• **THE TASK**
Starting at the top line and ending at the last, restate the records exactly.

··········

-- ==== Sys2Proof/Laws/PerInstr.lean ====
section
/-! SUPPORT. Laws/PerInstr.lean: one law for every instruction: the first unit of its word says how many units the word has (R135).
A step that no strand word asks for has no units. -/
namespace Sys2Proof.Laws.UnitCount

/-- R135: the first unit of an instruction's word says how many units the word has. -/
def Statement (i : Instr) : Prop := ∀ u us, encode i = u :: us → unitsOf u = (encode i).length

theorem even_encSR (f : Nat) (d a b : GReg) : (encSR f d a b).toNat % 2 = 0 := by
  simp only [encSR, fld, BitVec.toNat_ofNat]; omega

theorem even_encSI (p : Nat) (d a : GReg) (imm : Nat) : (encSI p d a imm).toNat % 2 = 0 := by
  simp only [encSI, fld, BitVec.toNat_ofNat]; omega

theorem even_encP (p rest : Nat) : (encP p rest).toNat % 2 = 0 := by
  simp only [encP, BitVec.toNat_ofNat]; omega

theorem unitsOf_even {u : W32} (h : u.toNat % 2 = 0) : unitsOf u = 1 := by
  have e : bits u.toNat 0 2 = 0 ∨ bits u.toNat 0 2 = 2 := by simp only [bits]; omega
  rcases e with e | e <;> simp [unitsOf, e]

theorem bits_low (x k : Nat) (h : x % 4 = k) : bits (BitVec.ofNat 32 x).toNat 0 2 = k := by
  simp only [bits, BitVec.toNat_ofNat]; omega

theorem flag_low (b : Bool) (k : Nat) : flag b (k + 2) % 4 = 0 := by
  cases b
  · rfl
  · simp only [flag, if_true, Nat.pow_succ]; omega

theorem fld_low {n : Nat} (x : BitVec n) (k : Nat) : fld x (k + 2) % 4 = 0 := by
  simp only [fld, Nat.pow_succ]; rw [show x.toNat * (2 ^ k * 2 * 2) = x.toNat * 2 ^ k * 4 by ring]; omega

theorem low_encVector (opc : Nat) (w : VWord) : encVector opc w % 4 = 1 := by
  have z : flag w.zero 65 % 4 = 0 := flag_low w.zero 63
  simp only [encVector, fld]; omega

theorem low_encHead (opc : Nat) (h : EHead) : encHead opc h % 4 = 3 := by
  have z : flag h.stamped 29 % 4 = 0 := flag_low h.stamped 27
  simp only [encHead, fld]; omega

theorem low_encMma (x : MmaArgs) : encMma x % 4 = 0 := by
  have z1 : flag x.bsrc 73 % 4 = 0 := flag_low x.bsrc 71
  have z2 : flag x.scaled 100 % 4 = 0 := flag_low x.scaled 98
  have z3 : flag x.sat 115 % 4 = 0 := flag_low x.sat 113
  simp only [encMma, fld]; omega

theorem low_encAcc (x : AccArgs) : encAcc x % 4 = 0 := by
  have z1 : flag x.rz 64 % 4 = 0 := flag_low x.rz 62
  have z2 : flag x.sat 65 % 4 = 0 := flag_low x.sat 63
  have z3 : flag x.clr 66 % 4 = 0 := flag_low x.clr 64
  simp only [encAcc, fld]; omega

theorem low_encScl (x : SclArgs) : encScl x % 4 = 0 := by simp only [encScl, fld]; omega

theorem low_encWst (x : WstArgs) : encWst x % 4 = 0 := by simp only [encWst, fld]; omega

theorem low_encCpy (x : CpyArgs) : encCpy x % 4 = 0 := by
  have z1 : flag x.dkind 62 % 4 = 0 := flag_low x.dkind 60
  have z2 : flag x.skind 63 % 4 = 0 := flag_low x.skind 61
  simp only [encCpy, fld]; omega

theorem low_encSfj (op : Nat) (d : GReg) : encSfj op d % 4 = 0 := by simp only [encSfj, fld]; omega

/-- A scalar word has one unit. -/
theorem scalar {i : Instr} {w : W32} (h : encodeScalar i = some w) (e : w.toNat % 2 = 0) : Statement i := by
  intro u us hu
  have x : encode i = [w] := by simp only [encode, h]
  rw [x] at hu ⊢
  cases hu
  exact unitsOf_even e

/-- A vector word has three units. -/
theorem vector {i : Instr} {opc : Nat} {w : VWord} (h : encodeScalar i = none) (v : i.vword = some (opc, w)) : Statement i := by
  intro u us hu
  have x : encode i = natUnits 3 (encVector opc w) := by simp only [encode, h, v]
  rw [x] at hu ⊢
  cases hu
  have b := bits_low _ 1 (low_encVector opc w)
  unfold unitsOf; rw [b]; rfl

/-- An engine word has six units. -/
theorem engine {i : Instr} {opc a : Nat} {g : EHead} (h : encodeScalar i = none) (v : i.vword = none)
    (e : encodeEngine i = some (encHead opc g + a)) (z : a % 4 = 0) : Statement i := by
  intro u us hu
  have x : encode i = natUnits 6 (encHead opc g + a) := by simp only [encode, h, v, e]
  rw [x] at hu ⊢
  cases hu
  have b := bits_low (encHead opc g + a) 3 (by have := low_encHead opc g; omega)
  unfold unitsOf; rw [b]; rfl

/-- A step that no word asks for. -/
theorem event {i : Instr} (h : encode i = []) : Statement i := by
  intro u us hu
  rw [h] at hu
  cases hu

··········

• **REPLY TO THE TASK**
-- ==== Sys2Proof/Laws/PerInstr.lean ====
section
/-! SUPPORT. Laws/PerInstr.lean: one law for every instruction: the first unit of its word says how many units the word has (R135).
A step that no strand word asks for has no units. -/
namespace Sys2Proof.Laws.UnitCount

/-- R135: the first unit of an instruction's word says how many units the word has. -/
def Statement (i : Instr) : Prop := ∀ u us, encode i = u :: us → unitsOf u = (encode i).length

theorem even_encSR (f : Nat) (d a b : GReg) : (encSR f d a b).toNat % 2 = 0 := by
  simp only [encSR, fld, BitVec.toNat_ofNat]; omega

theorem even_encSI (p : Nat) (d a : GReg) (imm : Nat) : (encSI p d a imm).toNat % 2 = 0 := by
  simp only [encSI, fld, BitVec.toNat_ofNat]; omega

theorem even_encP (p rest : Nat) : (encP p rest).toNat % 2 = 0 := by
  simp only [encP, BitVec.toNat_ofNat]; omega

theorem unitsOf_even {u : W32} (h : u.toNat % 2 = 0) : unitsOf u = 1 := by
  have e : bits u.toNat 0 2 = 0 ∨ bits u.toNat 0 2 = 2 := by simp only [bits]; omega
  rcases e with e | e <;> simp [unitsOf, e]

theorem bits_low (x k : Nat) (h : x % 4 = k) : bits (BitVec.ofNat 32 x).toNat 0 2 = k := by
  simp only [bits, BitVec.toNat_ofNat]; omega

theorem flag_low (b : Bool) (k : Nat) : flag b (k + 2) % 4 = 0 := by
  cases b
  · rfl
  · simp only [flag, if_true, Nat.pow_succ]; omega

theorem fld_low {n : Nat} (x : BitVec n) (k : Nat) : fld x (k + 2) % 4 = 0 := by
  simp only [fld, Nat.pow_succ]; rw [show x.toNat * (2 ^ k * 2 * 2) = x.toNat * 2 ^ k * 4 by ring]; omega

theorem low_encVector (opc : Nat) (w : VWord) : encVector opc w % 4 = 1 := by
  have z : flag w.zero 65 % 4 = 0 := flag_low w.zero 63
  simp only [encVector, fld]; omega

theorem low_encHead (opc : Nat) (h : EHead) : encHead opc h % 4 = 3 := by
  have z : flag h.stamped 29 % 4 = 0 := flag_low h.stamped 27
  simp only [encHead, fld]; omega

theorem low_encMma (x : MmaArgs) : encMma x % 4 = 0 := by
  have z1 : flag x.bsrc 73 % 4 = 0 := flag_low x.bsrc 71
  have z2 : flag x.scaled 100 % 4 = 0 := flag_low x.scaled 98
  have z3 : flag x.sat 115 % 4 = 0 := flag_low x.sat 113
  simp only [encMma, fld]; omega

theorem low_encAcc (x : AccArgs) : encAcc x % 4 = 0 := by
  have z1 : flag x.rz 64 % 4 = 0 := flag_low x.rz 62
  have z2 : flag x.sat 65 % 4 = 0 := flag_low x.sat 63
  have z3 : flag x.clr 66 % 4 = 0 := flag_low x.clr 64
  simp only [encAcc, fld]; omega

theorem low_encScl (x : SclArgs) : encScl x % 4 = 0 := by simp only [encScl, fld]; omega

theorem low_encWst (x : WstArgs) : encWst x % 4 = 0 := by simp only [encWst, fld]; omega

theorem low_encCpy (x : CpyArgs) : encCpy x % 4 = 0 := by
  have z1 : flag x.dkind 62 % 4 = 0 := flag_low x.dkind 60
  have z2 : flag x.skind 63 % 4 = 0 := flag_low x.skind 61
  simp only [encCpy, fld]; omega

theorem low_encSfj (op : Nat) (d : GReg) : encSfj op d % 4 = 0 := by simp only [encSfj, fld]; omega

/-- A scalar word has one unit. -/
theorem scalar {i : Instr} {w : W32} (h : encodeScalar i = some w) (e : w.toNat % 2 = 0) : Statement i := by
  intro u us hu
  have x : encode i = [w] := by simp only [encode, h]
  rw [x] at hu ⊢
  cases hu
  exact unitsOf_even e

/-- A vector word has three units. -/
theorem vector {i : Instr} {opc : Nat} {w : VWord} (h : encodeScalar i = none) (v : i.vword = some (opc, w)) : Statement i := by
  intro u us hu
  have x : encode i = natUnits 3 (encVector opc w) := by simp only [encode, h, v]
  rw [x] at hu ⊢
  cases hu
  have b := bits_low _ 1 (low_encVector opc w)
  unfold unitsOf; rw [b]; rfl

/-- An engine word has six units. -/
theorem engine {i : Instr} {opc a : Nat} {g : EHead} (h : encodeScalar i = none) (v : i.vword = none)
    (e : encodeEngine i = some (encHead opc g + a)) (z : a % 4 = 0) : Statement i := by
  intro u us hu
  have x : encode i = natUnits 6 (encHead opc g + a) := by simp only [encode, h, v, e]
  rw [x] at hu ⊢
  cases hu
  have b := bits_low (encHead opc g + a) 3 (by have := low_encHead opc g; omega)
  unfold unitsOf; rw [b]; rfl

/-- A step that no word asks for. -/
theorem event {i : Instr} (h : encode i = []) : Statement i := by
  intro u us hu
  rw [h] at hu
  cases hu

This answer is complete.